Start of Records for processing

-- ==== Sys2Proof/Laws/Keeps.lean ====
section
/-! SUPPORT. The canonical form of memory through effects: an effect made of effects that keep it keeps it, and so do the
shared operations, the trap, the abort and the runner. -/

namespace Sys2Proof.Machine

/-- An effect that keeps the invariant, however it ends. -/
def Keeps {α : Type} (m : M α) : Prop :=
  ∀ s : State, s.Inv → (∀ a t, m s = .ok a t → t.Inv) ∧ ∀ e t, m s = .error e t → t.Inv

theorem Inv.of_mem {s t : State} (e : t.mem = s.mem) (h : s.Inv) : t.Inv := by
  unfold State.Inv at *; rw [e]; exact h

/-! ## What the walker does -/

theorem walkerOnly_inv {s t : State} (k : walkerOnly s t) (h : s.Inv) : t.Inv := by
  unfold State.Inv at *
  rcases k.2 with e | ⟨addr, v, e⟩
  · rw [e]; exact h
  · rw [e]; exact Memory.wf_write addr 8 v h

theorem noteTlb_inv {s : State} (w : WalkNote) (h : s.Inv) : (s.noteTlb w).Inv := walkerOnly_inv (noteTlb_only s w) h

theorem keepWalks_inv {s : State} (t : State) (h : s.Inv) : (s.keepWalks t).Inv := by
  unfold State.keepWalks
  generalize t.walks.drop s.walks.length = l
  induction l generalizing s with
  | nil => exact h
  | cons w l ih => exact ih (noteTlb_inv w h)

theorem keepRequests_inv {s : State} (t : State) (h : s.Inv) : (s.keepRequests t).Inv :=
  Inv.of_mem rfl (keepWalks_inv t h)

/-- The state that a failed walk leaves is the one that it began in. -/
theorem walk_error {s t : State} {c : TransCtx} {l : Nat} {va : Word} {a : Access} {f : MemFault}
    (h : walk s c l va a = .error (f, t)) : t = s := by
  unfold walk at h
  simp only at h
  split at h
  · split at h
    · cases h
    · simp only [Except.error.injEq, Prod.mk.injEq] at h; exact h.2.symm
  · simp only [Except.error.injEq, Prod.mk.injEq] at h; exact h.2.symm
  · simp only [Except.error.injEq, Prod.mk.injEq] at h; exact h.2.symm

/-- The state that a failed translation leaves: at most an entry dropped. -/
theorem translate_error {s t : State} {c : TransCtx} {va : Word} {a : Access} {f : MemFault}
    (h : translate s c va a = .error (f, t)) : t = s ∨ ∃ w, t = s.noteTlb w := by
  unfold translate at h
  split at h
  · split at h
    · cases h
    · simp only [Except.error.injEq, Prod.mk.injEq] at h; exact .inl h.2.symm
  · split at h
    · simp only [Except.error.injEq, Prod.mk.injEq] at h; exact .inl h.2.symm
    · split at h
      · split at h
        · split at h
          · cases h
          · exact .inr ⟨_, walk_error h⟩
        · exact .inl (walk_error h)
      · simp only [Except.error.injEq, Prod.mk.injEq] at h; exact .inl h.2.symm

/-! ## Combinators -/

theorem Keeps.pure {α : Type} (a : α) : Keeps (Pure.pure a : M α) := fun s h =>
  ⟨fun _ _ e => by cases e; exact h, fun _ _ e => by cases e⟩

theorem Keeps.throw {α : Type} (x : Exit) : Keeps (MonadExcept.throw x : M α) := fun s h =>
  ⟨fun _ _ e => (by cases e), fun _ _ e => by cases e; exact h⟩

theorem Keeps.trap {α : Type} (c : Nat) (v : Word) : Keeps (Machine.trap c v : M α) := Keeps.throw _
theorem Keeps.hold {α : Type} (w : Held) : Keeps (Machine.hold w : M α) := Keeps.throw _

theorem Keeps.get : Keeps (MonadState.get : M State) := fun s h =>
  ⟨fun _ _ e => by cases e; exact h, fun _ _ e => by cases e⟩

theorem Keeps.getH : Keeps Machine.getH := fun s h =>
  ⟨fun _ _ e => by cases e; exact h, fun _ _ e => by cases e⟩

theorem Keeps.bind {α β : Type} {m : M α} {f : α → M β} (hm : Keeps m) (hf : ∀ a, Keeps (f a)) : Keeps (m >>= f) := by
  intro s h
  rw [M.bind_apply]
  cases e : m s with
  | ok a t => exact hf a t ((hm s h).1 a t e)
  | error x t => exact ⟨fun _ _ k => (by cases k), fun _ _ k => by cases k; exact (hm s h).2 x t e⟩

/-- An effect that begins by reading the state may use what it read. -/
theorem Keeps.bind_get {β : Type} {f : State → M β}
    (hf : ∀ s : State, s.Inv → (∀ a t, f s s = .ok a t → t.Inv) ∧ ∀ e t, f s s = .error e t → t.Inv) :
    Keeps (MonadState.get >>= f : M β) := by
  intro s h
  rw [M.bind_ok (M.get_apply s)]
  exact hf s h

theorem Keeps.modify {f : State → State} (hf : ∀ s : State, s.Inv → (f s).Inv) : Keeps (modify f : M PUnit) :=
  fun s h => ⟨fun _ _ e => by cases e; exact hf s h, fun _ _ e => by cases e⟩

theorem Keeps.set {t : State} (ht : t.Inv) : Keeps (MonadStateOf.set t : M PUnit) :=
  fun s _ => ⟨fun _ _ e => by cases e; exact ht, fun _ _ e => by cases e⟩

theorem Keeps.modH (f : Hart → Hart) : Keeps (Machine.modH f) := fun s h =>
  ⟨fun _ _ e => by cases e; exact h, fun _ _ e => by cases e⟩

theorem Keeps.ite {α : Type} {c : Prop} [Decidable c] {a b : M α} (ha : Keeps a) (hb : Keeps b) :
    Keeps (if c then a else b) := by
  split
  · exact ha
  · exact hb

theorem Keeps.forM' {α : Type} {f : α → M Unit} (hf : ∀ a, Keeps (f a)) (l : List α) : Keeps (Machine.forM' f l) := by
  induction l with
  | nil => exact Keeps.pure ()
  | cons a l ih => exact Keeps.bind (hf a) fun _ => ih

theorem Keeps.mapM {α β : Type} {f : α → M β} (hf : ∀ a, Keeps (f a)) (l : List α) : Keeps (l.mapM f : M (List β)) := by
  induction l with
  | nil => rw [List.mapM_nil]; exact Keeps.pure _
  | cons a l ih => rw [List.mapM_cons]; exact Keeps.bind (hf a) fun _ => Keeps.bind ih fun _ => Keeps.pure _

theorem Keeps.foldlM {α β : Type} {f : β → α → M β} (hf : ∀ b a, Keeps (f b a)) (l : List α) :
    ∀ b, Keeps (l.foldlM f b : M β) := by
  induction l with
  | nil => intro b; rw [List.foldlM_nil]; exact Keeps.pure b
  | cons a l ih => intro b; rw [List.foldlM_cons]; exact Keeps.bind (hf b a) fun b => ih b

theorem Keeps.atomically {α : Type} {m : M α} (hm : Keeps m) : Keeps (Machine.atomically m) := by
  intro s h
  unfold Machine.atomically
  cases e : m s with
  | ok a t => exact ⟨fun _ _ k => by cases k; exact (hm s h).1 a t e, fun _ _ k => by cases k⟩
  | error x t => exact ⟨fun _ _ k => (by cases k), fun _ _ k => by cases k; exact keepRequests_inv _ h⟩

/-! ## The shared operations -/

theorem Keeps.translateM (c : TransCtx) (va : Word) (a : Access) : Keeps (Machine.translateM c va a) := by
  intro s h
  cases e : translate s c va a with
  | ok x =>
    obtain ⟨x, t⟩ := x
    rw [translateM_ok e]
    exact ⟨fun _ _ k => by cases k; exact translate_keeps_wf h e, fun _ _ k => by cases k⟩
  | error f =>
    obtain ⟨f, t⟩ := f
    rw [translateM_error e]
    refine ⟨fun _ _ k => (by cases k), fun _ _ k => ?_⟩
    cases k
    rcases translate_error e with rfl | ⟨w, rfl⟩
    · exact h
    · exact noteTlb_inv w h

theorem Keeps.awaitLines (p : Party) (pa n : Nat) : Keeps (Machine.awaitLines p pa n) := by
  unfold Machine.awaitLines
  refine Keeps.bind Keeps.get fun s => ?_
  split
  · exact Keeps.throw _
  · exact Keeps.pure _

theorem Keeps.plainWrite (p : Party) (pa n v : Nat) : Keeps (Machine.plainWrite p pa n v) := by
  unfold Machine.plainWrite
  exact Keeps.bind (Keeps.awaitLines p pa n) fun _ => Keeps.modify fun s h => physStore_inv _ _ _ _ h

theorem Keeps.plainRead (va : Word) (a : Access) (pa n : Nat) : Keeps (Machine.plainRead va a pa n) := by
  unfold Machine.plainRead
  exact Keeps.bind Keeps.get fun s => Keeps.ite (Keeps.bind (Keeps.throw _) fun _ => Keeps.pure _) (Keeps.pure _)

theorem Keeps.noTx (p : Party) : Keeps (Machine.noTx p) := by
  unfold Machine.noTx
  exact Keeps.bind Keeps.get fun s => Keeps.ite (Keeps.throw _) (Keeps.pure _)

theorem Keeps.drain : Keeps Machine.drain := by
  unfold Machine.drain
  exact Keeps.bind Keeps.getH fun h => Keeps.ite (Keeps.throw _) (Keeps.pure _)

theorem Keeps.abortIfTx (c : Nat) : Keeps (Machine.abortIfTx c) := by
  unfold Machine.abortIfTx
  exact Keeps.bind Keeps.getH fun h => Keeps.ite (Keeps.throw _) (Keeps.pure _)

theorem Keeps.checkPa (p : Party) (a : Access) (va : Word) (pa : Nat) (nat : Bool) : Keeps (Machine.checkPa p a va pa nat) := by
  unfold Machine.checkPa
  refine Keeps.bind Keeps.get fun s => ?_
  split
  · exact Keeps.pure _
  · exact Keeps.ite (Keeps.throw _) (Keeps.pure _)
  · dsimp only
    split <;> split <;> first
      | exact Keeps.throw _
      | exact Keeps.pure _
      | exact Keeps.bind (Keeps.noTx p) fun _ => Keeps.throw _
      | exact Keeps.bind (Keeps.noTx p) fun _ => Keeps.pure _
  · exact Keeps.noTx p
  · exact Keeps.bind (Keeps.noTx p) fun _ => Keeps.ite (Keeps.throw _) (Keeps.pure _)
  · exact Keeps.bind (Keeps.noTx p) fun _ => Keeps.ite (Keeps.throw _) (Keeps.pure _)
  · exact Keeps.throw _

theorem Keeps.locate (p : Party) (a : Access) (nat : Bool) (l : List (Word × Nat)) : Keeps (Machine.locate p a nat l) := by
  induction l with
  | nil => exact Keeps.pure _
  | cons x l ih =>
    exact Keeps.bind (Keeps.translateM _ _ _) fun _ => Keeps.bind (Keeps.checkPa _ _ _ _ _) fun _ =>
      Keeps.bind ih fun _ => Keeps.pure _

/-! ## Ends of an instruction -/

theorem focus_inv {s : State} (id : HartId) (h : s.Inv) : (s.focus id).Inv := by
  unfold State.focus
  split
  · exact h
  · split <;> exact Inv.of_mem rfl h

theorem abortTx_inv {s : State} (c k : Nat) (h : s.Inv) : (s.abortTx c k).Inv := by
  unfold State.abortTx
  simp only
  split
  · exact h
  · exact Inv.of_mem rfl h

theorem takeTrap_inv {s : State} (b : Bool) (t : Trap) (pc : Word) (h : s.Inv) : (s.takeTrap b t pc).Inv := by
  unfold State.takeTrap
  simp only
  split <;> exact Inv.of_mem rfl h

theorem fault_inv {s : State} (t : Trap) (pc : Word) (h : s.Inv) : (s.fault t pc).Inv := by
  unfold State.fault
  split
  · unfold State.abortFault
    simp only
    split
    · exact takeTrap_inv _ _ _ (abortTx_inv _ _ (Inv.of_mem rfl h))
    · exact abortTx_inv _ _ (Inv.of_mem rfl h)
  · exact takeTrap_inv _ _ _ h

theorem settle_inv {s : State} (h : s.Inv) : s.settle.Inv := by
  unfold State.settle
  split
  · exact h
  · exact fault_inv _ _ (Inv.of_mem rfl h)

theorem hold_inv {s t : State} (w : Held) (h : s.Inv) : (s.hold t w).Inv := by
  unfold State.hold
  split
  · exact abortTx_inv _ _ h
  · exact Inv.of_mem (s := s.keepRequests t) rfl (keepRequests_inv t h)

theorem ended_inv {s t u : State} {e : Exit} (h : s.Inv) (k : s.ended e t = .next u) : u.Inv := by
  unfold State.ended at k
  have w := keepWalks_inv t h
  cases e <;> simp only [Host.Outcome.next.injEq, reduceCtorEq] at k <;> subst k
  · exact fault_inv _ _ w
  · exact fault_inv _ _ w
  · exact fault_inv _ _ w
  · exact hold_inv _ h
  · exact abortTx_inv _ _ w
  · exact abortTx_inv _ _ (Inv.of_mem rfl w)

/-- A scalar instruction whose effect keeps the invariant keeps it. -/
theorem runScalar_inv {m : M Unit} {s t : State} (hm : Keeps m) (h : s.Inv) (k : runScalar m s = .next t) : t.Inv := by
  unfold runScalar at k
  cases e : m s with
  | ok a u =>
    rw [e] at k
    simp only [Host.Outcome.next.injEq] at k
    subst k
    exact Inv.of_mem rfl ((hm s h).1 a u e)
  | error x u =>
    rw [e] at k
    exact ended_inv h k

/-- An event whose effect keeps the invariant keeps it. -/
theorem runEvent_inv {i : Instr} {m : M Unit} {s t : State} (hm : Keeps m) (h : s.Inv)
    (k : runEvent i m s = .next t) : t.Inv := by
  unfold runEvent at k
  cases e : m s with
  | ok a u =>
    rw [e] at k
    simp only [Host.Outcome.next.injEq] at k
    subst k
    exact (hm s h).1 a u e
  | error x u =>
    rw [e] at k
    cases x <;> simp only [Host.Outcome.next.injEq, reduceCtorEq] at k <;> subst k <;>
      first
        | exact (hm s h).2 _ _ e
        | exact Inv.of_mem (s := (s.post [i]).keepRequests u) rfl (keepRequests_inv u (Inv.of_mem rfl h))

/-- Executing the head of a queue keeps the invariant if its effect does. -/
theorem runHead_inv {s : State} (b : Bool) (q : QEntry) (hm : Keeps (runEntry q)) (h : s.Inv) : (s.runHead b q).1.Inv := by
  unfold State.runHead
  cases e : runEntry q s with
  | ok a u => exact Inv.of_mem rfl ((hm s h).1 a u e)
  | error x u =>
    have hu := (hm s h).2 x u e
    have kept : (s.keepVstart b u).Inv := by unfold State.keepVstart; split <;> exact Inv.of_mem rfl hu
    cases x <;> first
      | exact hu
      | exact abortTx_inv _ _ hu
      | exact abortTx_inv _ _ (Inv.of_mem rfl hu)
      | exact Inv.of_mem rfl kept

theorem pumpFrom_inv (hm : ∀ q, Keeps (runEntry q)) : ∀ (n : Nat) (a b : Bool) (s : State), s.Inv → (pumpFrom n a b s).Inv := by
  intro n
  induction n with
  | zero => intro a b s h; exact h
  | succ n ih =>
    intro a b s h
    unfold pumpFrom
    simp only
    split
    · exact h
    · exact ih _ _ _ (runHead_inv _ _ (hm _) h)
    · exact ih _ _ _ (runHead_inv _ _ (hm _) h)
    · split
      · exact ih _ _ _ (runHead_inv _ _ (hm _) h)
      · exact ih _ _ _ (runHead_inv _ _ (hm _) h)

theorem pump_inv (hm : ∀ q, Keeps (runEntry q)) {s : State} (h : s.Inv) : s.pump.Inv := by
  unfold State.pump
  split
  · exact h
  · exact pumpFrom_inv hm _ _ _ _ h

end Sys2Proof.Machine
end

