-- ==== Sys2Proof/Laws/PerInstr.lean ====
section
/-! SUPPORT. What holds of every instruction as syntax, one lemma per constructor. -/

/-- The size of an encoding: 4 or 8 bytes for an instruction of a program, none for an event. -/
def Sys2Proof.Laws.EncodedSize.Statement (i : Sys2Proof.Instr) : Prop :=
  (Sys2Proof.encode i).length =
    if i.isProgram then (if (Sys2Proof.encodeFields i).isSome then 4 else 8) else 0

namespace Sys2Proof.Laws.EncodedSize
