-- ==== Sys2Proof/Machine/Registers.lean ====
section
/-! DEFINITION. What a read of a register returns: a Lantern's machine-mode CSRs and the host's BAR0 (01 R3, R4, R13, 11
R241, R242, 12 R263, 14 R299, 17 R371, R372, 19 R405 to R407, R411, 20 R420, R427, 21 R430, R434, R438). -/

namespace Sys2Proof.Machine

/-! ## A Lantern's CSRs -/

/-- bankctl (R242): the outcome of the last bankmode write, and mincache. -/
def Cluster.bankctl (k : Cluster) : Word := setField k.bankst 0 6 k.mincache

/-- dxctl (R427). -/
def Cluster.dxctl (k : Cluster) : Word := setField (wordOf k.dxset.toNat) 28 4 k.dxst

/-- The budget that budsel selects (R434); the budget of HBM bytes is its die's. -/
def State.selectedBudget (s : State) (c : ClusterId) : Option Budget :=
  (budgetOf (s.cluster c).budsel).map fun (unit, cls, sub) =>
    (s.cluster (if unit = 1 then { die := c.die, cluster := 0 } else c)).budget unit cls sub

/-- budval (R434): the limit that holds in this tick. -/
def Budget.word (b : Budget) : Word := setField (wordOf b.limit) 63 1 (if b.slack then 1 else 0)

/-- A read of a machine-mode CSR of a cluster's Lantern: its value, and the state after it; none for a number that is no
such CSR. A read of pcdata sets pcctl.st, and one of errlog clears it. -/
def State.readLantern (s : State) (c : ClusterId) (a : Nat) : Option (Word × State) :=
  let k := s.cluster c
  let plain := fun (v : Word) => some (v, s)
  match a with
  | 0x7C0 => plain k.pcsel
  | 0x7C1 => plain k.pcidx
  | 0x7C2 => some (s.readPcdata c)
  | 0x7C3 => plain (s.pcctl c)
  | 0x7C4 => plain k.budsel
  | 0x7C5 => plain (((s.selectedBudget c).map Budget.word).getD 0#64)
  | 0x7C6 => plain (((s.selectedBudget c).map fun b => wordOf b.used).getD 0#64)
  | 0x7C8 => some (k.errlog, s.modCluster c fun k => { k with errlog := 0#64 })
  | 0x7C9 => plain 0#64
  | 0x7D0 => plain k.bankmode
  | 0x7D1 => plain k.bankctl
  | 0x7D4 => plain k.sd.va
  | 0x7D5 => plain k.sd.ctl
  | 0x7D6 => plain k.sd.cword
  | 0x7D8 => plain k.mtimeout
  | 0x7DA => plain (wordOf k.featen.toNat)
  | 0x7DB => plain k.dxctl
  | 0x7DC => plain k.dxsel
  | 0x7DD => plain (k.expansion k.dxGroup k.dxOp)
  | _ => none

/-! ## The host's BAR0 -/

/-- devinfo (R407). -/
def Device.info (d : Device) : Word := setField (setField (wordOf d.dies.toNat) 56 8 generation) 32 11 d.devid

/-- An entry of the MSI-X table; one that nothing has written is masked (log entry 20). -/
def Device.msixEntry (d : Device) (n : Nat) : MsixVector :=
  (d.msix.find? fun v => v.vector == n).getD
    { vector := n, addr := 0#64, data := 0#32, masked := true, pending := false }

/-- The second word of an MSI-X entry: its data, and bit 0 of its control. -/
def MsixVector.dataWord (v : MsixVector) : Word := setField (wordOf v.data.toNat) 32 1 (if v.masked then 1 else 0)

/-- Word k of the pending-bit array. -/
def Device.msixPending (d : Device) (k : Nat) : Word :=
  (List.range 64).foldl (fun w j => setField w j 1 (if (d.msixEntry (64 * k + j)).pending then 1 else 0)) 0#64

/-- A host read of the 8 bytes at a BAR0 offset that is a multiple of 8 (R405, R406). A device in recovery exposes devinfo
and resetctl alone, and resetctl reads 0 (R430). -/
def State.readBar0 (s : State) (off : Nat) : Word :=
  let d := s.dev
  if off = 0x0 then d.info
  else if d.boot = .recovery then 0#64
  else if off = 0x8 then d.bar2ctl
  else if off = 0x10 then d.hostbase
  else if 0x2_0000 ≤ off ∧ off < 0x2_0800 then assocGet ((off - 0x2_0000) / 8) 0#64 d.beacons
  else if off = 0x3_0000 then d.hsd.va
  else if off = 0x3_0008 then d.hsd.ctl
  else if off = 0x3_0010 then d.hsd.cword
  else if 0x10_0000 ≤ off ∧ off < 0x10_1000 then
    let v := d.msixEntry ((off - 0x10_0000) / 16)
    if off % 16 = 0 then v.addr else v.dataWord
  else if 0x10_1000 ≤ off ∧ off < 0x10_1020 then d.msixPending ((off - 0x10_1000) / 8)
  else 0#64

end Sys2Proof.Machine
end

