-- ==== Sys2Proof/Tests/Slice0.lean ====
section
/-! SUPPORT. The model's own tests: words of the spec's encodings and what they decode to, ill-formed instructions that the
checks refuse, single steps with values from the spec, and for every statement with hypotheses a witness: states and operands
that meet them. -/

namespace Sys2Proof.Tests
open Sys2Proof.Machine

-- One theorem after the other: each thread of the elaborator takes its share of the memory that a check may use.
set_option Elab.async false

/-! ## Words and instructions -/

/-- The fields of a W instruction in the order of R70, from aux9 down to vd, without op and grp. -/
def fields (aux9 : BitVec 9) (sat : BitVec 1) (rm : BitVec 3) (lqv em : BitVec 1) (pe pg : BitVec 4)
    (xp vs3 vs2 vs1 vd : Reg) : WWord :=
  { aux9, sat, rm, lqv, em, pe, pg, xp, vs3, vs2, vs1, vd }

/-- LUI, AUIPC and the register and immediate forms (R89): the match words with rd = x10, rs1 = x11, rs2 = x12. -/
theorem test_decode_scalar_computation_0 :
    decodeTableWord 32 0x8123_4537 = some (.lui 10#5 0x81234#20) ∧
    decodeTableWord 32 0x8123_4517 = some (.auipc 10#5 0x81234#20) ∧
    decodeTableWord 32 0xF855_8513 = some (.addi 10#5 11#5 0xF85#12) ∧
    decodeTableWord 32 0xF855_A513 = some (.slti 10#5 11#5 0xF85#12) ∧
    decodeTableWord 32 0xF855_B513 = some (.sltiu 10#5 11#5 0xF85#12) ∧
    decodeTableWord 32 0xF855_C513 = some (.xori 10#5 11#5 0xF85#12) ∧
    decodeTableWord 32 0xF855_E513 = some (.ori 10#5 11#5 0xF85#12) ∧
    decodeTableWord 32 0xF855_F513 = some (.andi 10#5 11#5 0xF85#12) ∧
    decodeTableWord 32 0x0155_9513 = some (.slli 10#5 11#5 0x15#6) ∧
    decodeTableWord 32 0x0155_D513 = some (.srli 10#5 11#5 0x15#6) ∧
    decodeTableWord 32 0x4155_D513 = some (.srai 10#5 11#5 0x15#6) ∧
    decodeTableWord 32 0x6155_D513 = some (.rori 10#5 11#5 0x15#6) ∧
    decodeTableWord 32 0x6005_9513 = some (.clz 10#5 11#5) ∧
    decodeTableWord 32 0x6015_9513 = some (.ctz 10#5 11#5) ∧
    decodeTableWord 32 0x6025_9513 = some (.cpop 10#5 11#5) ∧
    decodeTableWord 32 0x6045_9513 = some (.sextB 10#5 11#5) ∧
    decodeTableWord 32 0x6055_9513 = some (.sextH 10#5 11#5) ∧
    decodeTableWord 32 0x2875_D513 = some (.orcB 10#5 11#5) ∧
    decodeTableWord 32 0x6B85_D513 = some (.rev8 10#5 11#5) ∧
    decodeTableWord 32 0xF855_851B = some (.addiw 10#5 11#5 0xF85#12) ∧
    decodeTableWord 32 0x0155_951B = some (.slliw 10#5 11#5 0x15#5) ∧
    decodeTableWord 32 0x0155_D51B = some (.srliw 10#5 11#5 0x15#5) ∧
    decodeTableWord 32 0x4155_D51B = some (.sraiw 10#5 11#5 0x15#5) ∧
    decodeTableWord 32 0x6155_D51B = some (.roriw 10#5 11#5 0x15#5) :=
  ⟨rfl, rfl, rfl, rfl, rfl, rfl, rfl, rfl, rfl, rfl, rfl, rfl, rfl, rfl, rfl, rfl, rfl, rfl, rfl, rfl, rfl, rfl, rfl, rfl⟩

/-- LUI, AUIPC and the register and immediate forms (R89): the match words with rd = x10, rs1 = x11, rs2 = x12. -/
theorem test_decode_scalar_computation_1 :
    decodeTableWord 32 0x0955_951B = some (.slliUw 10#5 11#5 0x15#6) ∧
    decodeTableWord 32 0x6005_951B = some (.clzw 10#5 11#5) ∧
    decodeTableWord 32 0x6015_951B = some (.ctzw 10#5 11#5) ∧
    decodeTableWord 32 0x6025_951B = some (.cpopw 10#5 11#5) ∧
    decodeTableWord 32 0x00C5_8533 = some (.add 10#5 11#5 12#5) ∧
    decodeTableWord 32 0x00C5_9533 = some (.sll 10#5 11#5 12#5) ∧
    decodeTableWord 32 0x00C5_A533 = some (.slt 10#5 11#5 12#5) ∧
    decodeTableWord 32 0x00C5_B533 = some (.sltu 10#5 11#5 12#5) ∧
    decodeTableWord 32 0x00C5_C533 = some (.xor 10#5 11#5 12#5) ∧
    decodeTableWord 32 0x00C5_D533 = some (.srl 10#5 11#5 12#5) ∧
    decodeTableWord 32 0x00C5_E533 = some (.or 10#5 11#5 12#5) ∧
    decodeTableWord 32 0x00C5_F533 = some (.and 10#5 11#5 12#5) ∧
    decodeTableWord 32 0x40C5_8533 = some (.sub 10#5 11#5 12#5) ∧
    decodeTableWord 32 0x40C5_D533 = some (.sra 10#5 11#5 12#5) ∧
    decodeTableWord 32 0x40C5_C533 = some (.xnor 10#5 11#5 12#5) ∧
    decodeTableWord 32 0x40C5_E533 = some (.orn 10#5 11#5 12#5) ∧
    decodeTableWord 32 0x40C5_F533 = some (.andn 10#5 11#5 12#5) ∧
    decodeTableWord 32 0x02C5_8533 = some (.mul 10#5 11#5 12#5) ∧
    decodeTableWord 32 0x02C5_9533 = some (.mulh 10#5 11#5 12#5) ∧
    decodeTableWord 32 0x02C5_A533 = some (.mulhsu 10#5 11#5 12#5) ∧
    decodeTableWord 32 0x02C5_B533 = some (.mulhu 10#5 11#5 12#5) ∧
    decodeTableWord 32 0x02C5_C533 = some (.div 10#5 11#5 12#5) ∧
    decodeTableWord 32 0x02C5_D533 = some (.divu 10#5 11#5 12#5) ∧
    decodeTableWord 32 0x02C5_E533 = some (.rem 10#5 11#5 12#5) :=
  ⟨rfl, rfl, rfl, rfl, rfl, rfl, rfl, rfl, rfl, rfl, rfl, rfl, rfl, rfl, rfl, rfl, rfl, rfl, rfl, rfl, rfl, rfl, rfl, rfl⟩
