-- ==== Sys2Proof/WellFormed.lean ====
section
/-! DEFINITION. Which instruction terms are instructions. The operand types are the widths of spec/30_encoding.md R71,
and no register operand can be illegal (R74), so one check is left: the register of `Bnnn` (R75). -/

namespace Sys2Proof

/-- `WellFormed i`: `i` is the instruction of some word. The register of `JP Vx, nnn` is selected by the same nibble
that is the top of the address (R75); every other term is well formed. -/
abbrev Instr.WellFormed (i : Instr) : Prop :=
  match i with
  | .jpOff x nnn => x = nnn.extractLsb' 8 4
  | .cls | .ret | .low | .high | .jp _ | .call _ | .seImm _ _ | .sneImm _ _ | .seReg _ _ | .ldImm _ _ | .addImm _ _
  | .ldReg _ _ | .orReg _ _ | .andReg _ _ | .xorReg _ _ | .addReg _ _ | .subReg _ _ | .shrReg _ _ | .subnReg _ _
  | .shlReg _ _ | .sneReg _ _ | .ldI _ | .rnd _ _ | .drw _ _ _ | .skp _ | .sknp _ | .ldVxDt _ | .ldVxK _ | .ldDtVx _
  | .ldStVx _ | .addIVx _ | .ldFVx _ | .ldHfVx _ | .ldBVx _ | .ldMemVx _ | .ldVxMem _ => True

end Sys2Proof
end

End of Records for processing

Report each line of the material in which the string "none" occurs.

/-- The size of an encoding: 4 or 8 bytes for an instruction of a program, none for an event. -/
/-- A read of a machine-mode CSR of a cluster's Lantern: its value, and the state after it; none for a number that is no
  | _ => none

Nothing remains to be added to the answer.